Joining us are three of this year's radio rookies, Betsy-Jane Paul-Odionhin who is 16, and from Far Rockaway in Queens, Folashade Olatunde, who's 24 and from Mott Haven in the Bronx, and Kayla Ollivierre who is 17 and lives in St. Albans in Queens. Betsy-Jane, Folashade, Kayla, welcome to The Brian Lehrer Show. Thank you so much for coming on. I've been loving all your pieces.
Kayla Ollivierre: Thank you.
Folashade Olatunde: Thank you so much for having us.
Betsy-Jane: Thank you.
Brian Lehrer: Kayla, I'll start with you. We'll hear a clip from your radio rookies report in a minute, but for background for our listeners, your story begins with an interview with your mother on some really tough stuff. She talks to you about when she was attacked by her boyfriend during a domestic violence incident. You were 10 years old at the time, and you had to make the decision to call the police not once, but twice. Can you talk about why you started your story with that? Was it hard to decide to put that out on the radio in public?
Kayla Ollivierre: When I started to think about the story I wanted to speak about the domestic violence incident because it was something that was very personal to me, and I thought that it would help guide the story. It definitely was tough trying to figure out what I was going to say because it's hard speaking your truth when no one's heard it before.
I thought starting with that would just help lead into everything else a lot better, and that's the initial idea that I started with. I really wanted to just talk about what I went through. I know a lot of people have went through it and haven't gotten the chance to talk about it themselves so I just took the opportunity to say, "Hey, I want to speak about my truth," and just talk about what happened to me.

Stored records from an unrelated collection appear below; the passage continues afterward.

/-- LINK_BYTE_RECEIVED for the bytes that complete no frame, row by row of the table of R187, and FRAME_DISCARDED, LINE_ERROR
and RECEIVE_GAP_TIMEOUT, which return the receiver to HUNT: nothing but the receiver changes (R185, R187). -/
def Obligations.ReceiverTakesBytes : Prop :=
  ∀ (link : Link) (b : Byte) (s : State),
    let put := fun rx => (s.setFront link { s.front link with rx := rx }).drive
    exec (.frameDiscarded link) s = .next (put .hunt) ∧ exec (.lineError link) s = .next (put .hunt) ∧
    exec (.receiveGapTimeout link) s = .next (put .hunt) ∧
    ((s.front link).rx = .hunt → b = 0xC3 → exec (.linkByteReceived link b) s = .next (put .length)) ∧
    ((s.front link).rx = .hunt → b ≠ 0xC3 → exec (.linkByteReceived link b) s = .next (put .hunt)) ∧
    ((s.front link).rx = .length → 1 ≤ b.toNat → b.toNat ≤ 249 →
      exec (.linkByteReceived link b) s = .next (put (.kind b.toNat))) ∧
    ((s.front link).rx = .length → b.toNat = 0 ∨ 250 ≤ b.toNat →
      exec (.linkByteReceived link b) s = .next (put .hunt)) ∧
    ((s.front link).rx = .kind 1 → exec (.linkByteReceived link b) s = .next (put (.check b [] none))) ∧
    (∀ len, (s.front link).rx = .kind len → 2 ≤ len →
      exec (.linkByteReceived link b) s = .next (put (.body len b []))) ∧
    (∀ len kind got, (s.front link).rx = .body len kind got → got.length + 2 < len →
      exec (.linkByteReceived link b) s = .next (put (.body len kind (got ++ [b])))) ∧
    (∀ len kind got, (s.front link).rx = .body len kind got → len = got.length + 2 →
      exec (.linkByteReceived link b) s = .next (put (.check kind (got ++ [b]) none))) ∧
    (∀ kind body, (s.front link).rx = .check kind body none →
      exec (.linkByteReceived link b) s = .next (put (.check kind body (some b))))

/-- The bytes of a frame, fed one by one to a receiver in HUNT, act as the one command that is the frame, on the part with
its outputs settled; with a second check byte that does not agree they leave the part as it was (R186, R187, R189).
A request command stands for its whole frame (the model's choice: log 3). -/
def Obligations.FrameBytesActAsTheFrame : Prop :=
  ∀ (link : Link) (kind : Byte) (body : List Byte) (s : State), body.length ≤ 248 → (s.front link).rx = .hunt →
    runCommands ((frameBytes kind body).map (Instr.linkByteReceived link)) s = exec (frameCommand link kind body) s.drive ∧
    ∀ b, b ≠ (frameBytes kind body).getLastD 0 →
      runCommands (((frameBytes kind body).dropLast ++ [b]).map (Instr.linkByteReceived link)) s = .next s.drive

/-! ## Requests that only read -/

/-- Every request that only reads changes nothing but its own link, and gives the data of its rule, field by field: READ_STATUS
and READ_LINE with the link's lost-notice count, which is then 0; READ_ORDERS up to four slots; READ_TICKET with the next number
not TRANSFERRED, and a number the journal does not hold refused; READ_FAULT_LOG up to 16 ring entries; READ_AUDIT the entry,
ENTRIES_LOST for a number older than a full trail, or NONE (R22, R74, R101, R116, R134, R161, R169, R170, R192, R203).
The order, the presence and the codes of the fields, where their rules leave them open, an order's tax rate, the check result of
a DAMAGED entry, an audit number that a full or an empty trail does not hold and the code of the clock's valid flag are the
model's (log 9, 16, 17, 18, 21, 39, 43). -/
def Obligations.ReadsChangeNothing : Prop :=
  ∀ (link : Link) (body : List Byte) (s : State),
    let s0 := s.setFront link { s.front link with lost := 0 }
    let lost := (s.front link).lost
    (Takes s link .readStatus → body = [] → exec (.readStatus link body) s
      = .next (answered s0 link .readStatus body (.ok (lineStatus (s.line .a) ++ lineStatus (s.line .b)
        ++ beBytes 2 s.restart.interruptions ++ beBytes 4 s.restart.time ++ [yesByte s.restart.clockValid]
        ++ beBytes 1 lost)))) ∧
    (∀ l, Takes s link .readLine → parseLine body = some l → exec (.readLine link body) s
      = .next (answered s0 link .readLine body (.ok (lineData (s.line l) lost)))) ∧
    (∀ n, Takes s link .readOrders → parseSlot body = some n → exec (.readOrders link body) s
      = .next (answered s link .readOrders body (.ok (ordersData s.orders n)))) ∧
    (∀ key mask, Takes s link .searchOrder → parseSearch body = some (key, mask) → exec (.searchOrder link body) s
      = .next (answered s link .searchOrder body (searchReply s.orders key mask))) ∧
    (∀ n, Takes s link .readPlan → parsePlanNo body = some n → exec (.readPlan link body) s
      = .next (answered s link .readPlan body (.ok (planData n (s.plan n))))) ∧
    (∀ which i, Takes s link .readTicket → parseNumberOrKeyword body = some which → i < s.journal.header.count →
      (match which with
        | some n => n = s.journal.header.oldestNumber + i
        | none => i = s.journal.header.transferred) →
      exec (.readTicket link body) s = .next (answered s link .readTicket body (.ok (ticketData s i)))) ∧
    (∀ which, Takes s link .readTicket → parseNumberOrKeyword body = some which →
      (match which with
        | some n => n < s.journal.header.oldestNumber ∨ s.journal.header.oldestNumber + s.journal.header.count ≤ n
        | none => s.journal.header.count ≤ s.journal.header.transferred) →
      exec (.readTicket link body) s = .next (answered s link .readTicket body (.refused .noSuchTicket))) ∧
    (∀ p, Takes s link .readFaultLog → parsePosition body = some p → exec (.readFaultLog link body) s
      = .next (answered s link .readFaultLog body (.ok (faultLogData s.faultLog p)))) ∧
    (Takes s link .readTotals → body = [] → exec (.readTotals link body) s
      = .next (answered s link .readTotals body (.ok (beBytes 7 (s.line .a).totalizer ++ beBytes 7 (s.line .a).unticketed
        ++ beBytes 7 (s.line .b).totalizer ++ beBytes 7 (s.line .b).unticketed ++ beBytes 2 s.restart.interruptions)))) ∧
    (∀ which, Takes s link .readAudit → parseNumberOrKeyword body = some which →
      let st := s.store
      let gives := fun r => exec (.readAudit link body) s = .next (answered s link .readAudit body r)
      (st.audit = [] → gives (.accepted 0x02 [])) ∧
      (∀ e, st.audit[0]? = some e → which = none → gives (.accepted 0x00 (auditData st 0 e))) ∧
      (st.audit.length ≤ 64 → 1 ≤ st.auditOldest → st.auditOldest ≤ 4294967295 →
        (∀ i e, st.audit[i]? = some e → which = some (auditNumber st i) → gives (.accepted 0x00 (auditData st i e))) ∧
        ∀ k, k < 4294967295 - st.audit.length → which = some (auditNumber st (st.audit.length + k)) →
          (st.audit.length < 64 ∨ k < (4294967295 - 64) / 2 → gives (.accepted 0x02 [])) ∧
          ∀ e, st.audit[0]? = some e → st.audit.length = 64 → (4294967295 - 64) / 2 ≤ k →
            gives (.accepted 0x03 (auditData st 0 e)))) ∧
    (∀ r, Takes s link .readRecord → parseRecordId body = some r → exec (.readRecord link body) s
      = .next (answered s link .readRecord body (.ok (recordData s r)))) ∧
    (Takes s link .readChecksum → body = [] → exec (.readChecksum link body) s
      = .next (answered s link .readChecksum body (.ok (checksumData s))))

Brian Lehrer: Well, it's very brave. Let's listen to some of your stories. We'll hear what happened from the second time you called the police and we'll hear your mom speak first in this clip.
Female Speaker: He called, you called the police again, and that's when he left. He left.
Kayla Ollivierre: A different group of officers showed up. One of them gave us the phone number for domestic violence shelter, but they didn't really do anything. I was shocked and disappointed.
Jared: Growing up, everyone wanted to be a police officer. Everyone wanted to be a firefighter.
Kayla Ollivierre: That's my friend Jared. We grew up together in Queens.
Jared: I would go to school and be like, "Hey, I'm friends with a police officer," or whatever thinking I was cool.
Kayla Ollivierre: It's funny that you said that because I always wanted to be a cop.
Brian Lehrer: You use that domestic violence incident as a jumping-off point to talk about police reform using the second half of your story to interview Derecka Purnell a lawyer, activist, and police abolitionist. What was the connection between this actual domestic violence that you witnessed and feel compelled to call the police around and your interest in alternatives to policing?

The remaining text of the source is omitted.